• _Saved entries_
-- ==== Sys2Proof/Laws/PerInstr.lean ====
section
/-! SUPPORT. Statements about every instruction, one lemma for each constructor. `Row`: the encoder writes the fixed bits of the
instruction's row of opcode_table.json (30_encoding.md R72, R75). -/

namespace Sys2Proof

/-- The conjunction of two words put together from fields is the conjunction of their fields. -/
theorem app_and {m n : Nat} {a c e : BitVec m} {b d : BitVec n} (h : a &&& c = e) : (a ++ b) &&& (c ++ d) = e ++ (b &&& d) := by
  subst h
  apply BitVec.eq_of_getElem_eq
  intro i hi
  simp only [BitVec.getElem_and, BitVec.getElem_append]
  split <;> rfl

/-- The fixed bits of a word packed by `packR`, field by field. -/
theorem packR_row {op rs rt rd sa fn} {mask bits : Word} (m0 m1 m2 m3 m4 m5) (hm : m0 ++ m1 ++ m2 ++ m3 ++ m4 ++ m5 = mask)
    (hb : packR (op &&& m0) (rs &&& m1) (rt &&& m2) (rd &&& m3) (sa &&& m4) (fn &&& m5) = bits) : packR op rs rt rd sa fn &&& mask = bits := by
  subst hm hb
  exact app_and (app_and (app_and (app_and (app_and rfl))))

/-- The fixed bits of a word packed by `packI`, field by field. -/
theorem packI_row {op rs rt imm} {mask bits : Word} (m0 m1 m2 m3) (hm : m0 ++ m1 ++ m2 ++ m3 = mask)
    (hb : packI (op &&& m0) (rs &&& m1) (rt &&& m2) (imm &&& m3) = bits) : packI op rs rt imm &&& mask = bits := by
  subst hm hb
  exact app_and (app_and (app_and rfl))

/-- The fixed bits of a word packed by `packJ`, field by field. -/
theorem packJ_row {op index} {mask bits : Word} (m0 m1) (hm : m0 ++ m1 = mask)
    (hb : packJ (op &&& m0) (index &&& m1) = bits) : packJ op index &&& mask = bits := by
  subst hm hb
  exact app_and rfl

/-- The fixed bits of a word packed by `packMem9`, field by field. -/
theorem packMem9_row {base rt off9 fn} {mask bits : Word} (m0 m1 m2 m3) (hm : 0x3F#6 ++ m0 ++ m1 ++ m2 ++ m3 = mask)
    (hb : packMem9 (base &&& m0) (rt &&& m1) (off9 &&& m2) (fn &&& m3) = bits) : packMem9 base rt off9 fn &&& mask = bits := by
  subst hm hb
  exact app_and (app_and (app_and (app_and rfl)))

/-- The fixed bits of a word packed by `packPc19`, field by field. -/
theorem packPc19_row {rs sel imm19} {mask bits : Word} (m0 m1 m2) (hm : 0x3F#6 ++ m0 ++ m1 ++ m2 = mask)
    (hb : packPc19 (rs &&& m0) (sel &&& m1) (imm19 &&& m2) = bits) : packPc19 rs sel imm19 &&& mask = bits := by
  subst hm hb
  exact app_and (app_and (app_and rfl))

/-- The fixed bits of a word packed by `packMem11`, field by field. -/
theorem packMem11_row {sub rt base off11} {mask bits : Word} (m0 m1 m2 m3) (hm : 0x3F#6 ++ m0 ++ m1 ++ m2 ++ m3 = mask)
    (hb : packMem11 (sub &&& m0) (rt &&& m1) (base &&& m2) (off11 &&& m3) = bits) : packMem11 sub rt base off11 &&& mask = bits := by
  subst hm hb
  exact app_and (app_and (app_and (app_and rfl)))

/-- The fixed bits of a word packed by `packCode20`, field by field. -/
theorem packCode20_row {code fn} {mask bits : Word} (m0 m1) (hm : 0x3F#6 ++ m0 ++ m1 = mask)
    (hb : packCode20 (code &&& m0) (fn &&& m1) = bits) : packCode20 code fn &&& mask = bits := by
  subst hm hb
  exact app_and (app_and rfl)

/-- The fixed bits of a word packed by `packCode10`, field by field. -/
theorem packCode10_row {rs rt code fn} {mask bits : Word} (m0 m1 m2 m3) (hm : 0x3F#6 ++ m0 ++ m1 ++ m2 ++ m3 = mask)
    (hb : packCode10 (rs &&& m0) (rt &&& m1) (code &&& m2) (fn &&& m3) = bits) : packCode10 rs rt code fn &&& mask = bits := by
  subst hm hb
  exact app_and (app_and (app_and (app_and rfl)))

end Sys2Proof

open Sys2Proof

/-- The word that `encode` gives an instruction has the fixed bits of the instruction's row. -/
def Sys2Proof.Laws.Row.Statement (i : Instr) : Prop := encode i &&& (rowOf i).mask = (rowOf i).bits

• _EXERCISE INSTRUCTIONS_
Your task is to extract all of the records exactly.

• _FINISHED EXERCISE_
-- ==== Sys2Proof/Laws/PerInstr.lean ====
section
/-! SUPPORT. Statements about every instruction, one lemma for each constructor. `Row`: the encoder writes the fixed bits of the
instruction's row of opcode_table.json (30_encoding.md R72, R75). -/

namespace Sys2Proof

/-- The conjunction of two words put together from fields is the conjunction of their fields. -/
theorem app_and {m n : Nat} {a c e : BitVec m} {b d : BitVec n} (h : a &&& c = e) : (a ++ b) &&& (c ++ d) = e ++ (b &&& d) := by
  subst h
  apply BitVec.eq_of_getElem_eq
  intro i hi
  simp only [BitVec.getElem_and, BitVec.getElem_append]
  split <;> rfl

/-- The fixed bits of a word packed by `packR`, field by field. -/
theorem packR_row {op rs rt rd sa fn} {mask bits : Word} (m0 m1 m2 m3 m4 m5) (hm : m0 ++ m1 ++ m2 ++ m3 ++ m4 ++ m5 = mask)
    (hb : packR (op &&& m0) (rs &&& m1) (rt &&& m2) (rd &&& m3) (sa &&& m4) (fn &&& m5) = bits) : packR op rs rt rd sa fn &&& mask = bits := by
  subst hm hb
  exact app_and (app_and (app_and (app_and (app_and rfl))))

/-- The fixed bits of a word packed by `packI`, field by field. -/
theorem packI_row {op rs rt imm} {mask bits : Word} (m0 m1 m2 m3) (hm : m0 ++ m1 ++ m2 ++ m3 = mask)
    (hb : packI (op &&& m0) (rs &&& m1) (rt &&& m2) (imm &&& m3) = bits) : packI op rs rt imm &&& mask = bits := by
  subst hm hb
  exact app_and (app_and (app_and rfl))

/-- The fixed bits of a word packed by `packJ`, field by field. -/
theorem packJ_row {op index} {mask bits : Word} (m0 m1) (hm : m0 ++ m1 = mask)
    (hb : packJ (op &&& m0) (index &&& m1) = bits) : packJ op index &&& mask = bits := by
  subst hm hb
  exact app_and rfl

/-- The fixed bits of a word packed by `packMem9`, field by field. -/
theorem packMem9_row {base rt off9 fn} {mask bits : Word} (m0 m1 m2 m3) (hm : 0x3F#6 ++ m0 ++ m1 ++ m2 ++ m3 = mask)
    (hb : packMem9 (base &&& m0) (rt &&& m1) (off9 &&& m2) (fn &&& m3) = bits) : packMem9 base rt off9 fn &&& mask = bits := by
  subst hm hb
  exact app_and (app_and (app_and (app_and rfl)))

/-- The fixed bits of a word packed by `packPc19`, field by field. -/
theorem packPc19_row {rs sel imm19} {mask bits : Word} (m0 m1 m2) (hm : 0x3F#6 ++ m0 ++ m1 ++ m2 = mask)
    (hb : packPc19 (rs &&& m0) (sel &&& m1) (imm19 &&& m2) = bits) : packPc19 rs sel imm19 &&& mask = bits := by
  subst hm hb
  exact app_and (app_and (app_and rfl))

/-- The fixed bits of a word packed by `packMem11`, field by field. -/
theorem packMem11_row {sub rt base off11} {mask bits : Word} (m0 m1 m2 m3) (hm : 0x3F#6 ++ m0 ++ m1 ++ m2 ++ m3 = mask)
    (hb : packMem11 (sub &&& m0) (rt &&& m1) (base &&& m2) (off11 &&& m3) = bits) : packMem11 sub rt base off11 &&& mask = bits := by
  subst hm hb
  exact app_and (app_and (app_and (app_and rfl)))

/-- The fixed bits of a word packed by `packCode20`, field by field. -/
theorem packCode20_row {code fn} {mask bits : Word} (m0 m1) (hm : 0x3F#6 ++ m0 ++ m1 = mask)
    (hb : packCode20 (code &&& m0) (fn &&& m1) = bits) : packCode20 code fn &&& mask = bits := by
  subst hm hb
  exact app_and (app_and rfl)

/-- The fixed bits of a word packed by `packCode10`, field by field. -/
theorem packCode10_row {rs rt code fn} {mask bits : Word} (m0 m1 m2 m3) (hm : 0x3F#6 ++ m0 ++ m1 ++ m2 ++ m3 = mask)
    (hb : packCode10 (rs &&& m0) (rt &&& m1) (code &&& m2) (fn &&& m3) = bits) : packCode10 rs rt code fn &&& mask = bits := by
  subst hm hb
  exact app_and (app_and (app_and (app_and rfl)))

end Sys2Proof

open Sys2Proof

/-- The word that `encode` gives an instruction has the fixed bits of the instruction's row. -/
def Sys2Proof.Laws.Row.Statement (i : Instr) : Prop := encode i &&& (rowOf i).mask = (rowOf i).bits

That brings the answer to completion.